The Music Recording Scheme was set up to provide support for professional performers and composers in Ireland through awarding funding for music recording. The scheme was open to composers and performers working in any genre of music wishing to make a recording that would be unlikely to be commercially viable without grant aid.

Music Network has announced the results of the Arts Council Music Recording Scheme 2011, a fund managed by Music Network.

A total of €71,500 was available in 2011. Sixty-seven applications were received, broadly defined as: twenty-eight classical/contemporary classical; fourteen rock/pop; eleven traditional/folk; ten jazz/world; four cross-over/other.

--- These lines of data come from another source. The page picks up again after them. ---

-- ==== Sys2Proof/Laws/Codec.lean ====
section
/-! SUPPORT. A transaction and a step, each said once for all instructions; hardware as the instance of
the parametric machine at its own parameters. -/

namespace Sys2Proof.Machine

theorem hardware_latency : Params.hardware.latency = 0 := rfl

/-- A transaction presents its word to the codec, and does nothing else. -/
theorem execWith_eq (p : Params) (i : Instr) (s : State) :
    execWith p i s = .next (s.transact p (inputOf i)) := by
  cases i <;> rfl

/-- This hardware is the machine at its own parameters. -/
theorem exec_eq (i : Instr) (s : State) : exec i s = execWith Params.hardware i s := by
  cases i <;> rfl

/-- At latency 0 a transaction delivers the function of its own input. -/
theorem transact_hardware (x : CodecIn) (s : State) :
    s.transact Params.hardware x = s.delivered x (codecOut Params.hardware x) := rfl

/-- The transaction a word selects presents that word's own `op` and `din`. -/
theorem inputOf_decode (t : TWord) : inputOf (decode t) = { op := wordOp t, din := wordDin t } := by
  have h1 : wordOp t = 0#1 ∨ wordOp t = 1#1 := by
    rcases BitVec.eq_zero_or_eq_one (wordOp t) with h | h
    · exact .inl h
    · exact .inr h
  unfold decode inputOf
  rcases h1 with h | h
  · rw [if_pos h, h]; rfl
  · rw [if_neg (by rw [h]; decide), h]
    have : (wordDin t).extractLsb' 16 16 ++ (wordDin t).extractLsb' 0 16 = wordDin t := by
      ext i hi
      simp
      grind
    simp only [Instr.op, Instr.din, this]

/-- The ports joined to a word and taken apart again are the ports. -/
theorem wordOp_wordOf (op : BitVec 1) (din : BitVec 32) : wordOp (wordOf op din) = op := by
  ext i hi; simp [wordOp, wordOf, BitVec.getElem_extractLsb']; grind

/-- The same for `din`. -/
theorem wordDin_wordOf (op : BitVec 1) (din : BitVec 32) : wordDin (wordOf op din) = din := by
  ext i hi; simp [wordDin, wordOf, BitVec.getElem_extractLsb']; grind

/-- The transaction on the ports presents the inputs that stand there already. -/
theorem inputOf_decode_word (s : State) : inputOf (decode s.word) = s.codec.input := by
  rw [inputOf_decode]; unfold State.word; rw [wordOp_wordOf, wordDin_wordOf]; rfl

/-- A step of an implementation: a transaction of each block on the input it has. -/
theorem stepWith_eq (p : Params) (s : State) :
    stepWith p s = .next
      ((s.transact p s.codec.input).clockConverters p) := by
  unfold stepWith; rw [execWith_eq, inputOf_decode_word]

/-- A step of this hardware is a step of the machine at its parameters. -/
theorem step_eq (s : State) : step s = stepWith Params.hardware s := by
  rw [stepWith_eq]; unfold step; rw [exec_eq, execWith_eq, inputOf_decode_word]

end Sys2Proof.Machine
end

  • Dublin Guitar Quartet awarded €4,150 towards the recording of their arrangements of Philip Glass’ String Quartets for release on Glass’ own label, Orange Mountain Music.
  • Eamonn Quinn awarded €10,000 towards Louth Contemporary Music Society’s fourth CD, Polyhymnia which explores folk forms in contemporary music, featuring works by Irish, Turkish, Greek and Italian composers.
  • Benedict Schlepper-Connolly awarded €9,995 to record Ergodos Musicians’ All the Ends of the Earth project, a meditation on the works of twelfth-century French composer Léonin by three contemporary Irish composers (Linda Buckley, Garrett Sholdice, Benedict Schlepper-Connolly).
  • Laoise O’Brien (pictured) awarded €9,100 to record an eclectic mix of early art and folk music aimed at children and families, as part of an ongoing collaboration with visual artist Lorna Donlon, drawing inspiration from children’s stories and folklore.
  • Christopher Marwood of the Vanbrugh Quartet awarded €9,440 to record a body of work by Irish composer Deirdre Gribben.
  • John Godfrey awarded €7,779 to record the Quiet Music Ensemble performing works specially commissioned from Alvin Lucier, David Toop, and John Godfrey, in addition to works by John Cage and George Brecht.
  • Peter Whelan awarded €7,360 to record The Proud Bassoon, an album of virtuoso music for solo bassoon and continuo from the baroque era.
  • Shane Latimer awarded €5,220 to produce a recording of his own compositions, influenced by free jazz, ambient, hip hop and funk, with the group OKO.
  • David Redmond awarded €8,456 to record a body of his own jazz compositions with the Kevin Brady Trio.
  • The Music Recording Scheme was set up to provide support for professional performers and composers in Ireland through awarding funding for music recording. The scheme was open to composers and performers working in any genre of music wishing to make a recording that would be unlikely to be commercially viable without grant aid.

    The deadlines for applications for the Music Recording Scheme in 2012 will be announced in the New Year along with details on how to apply.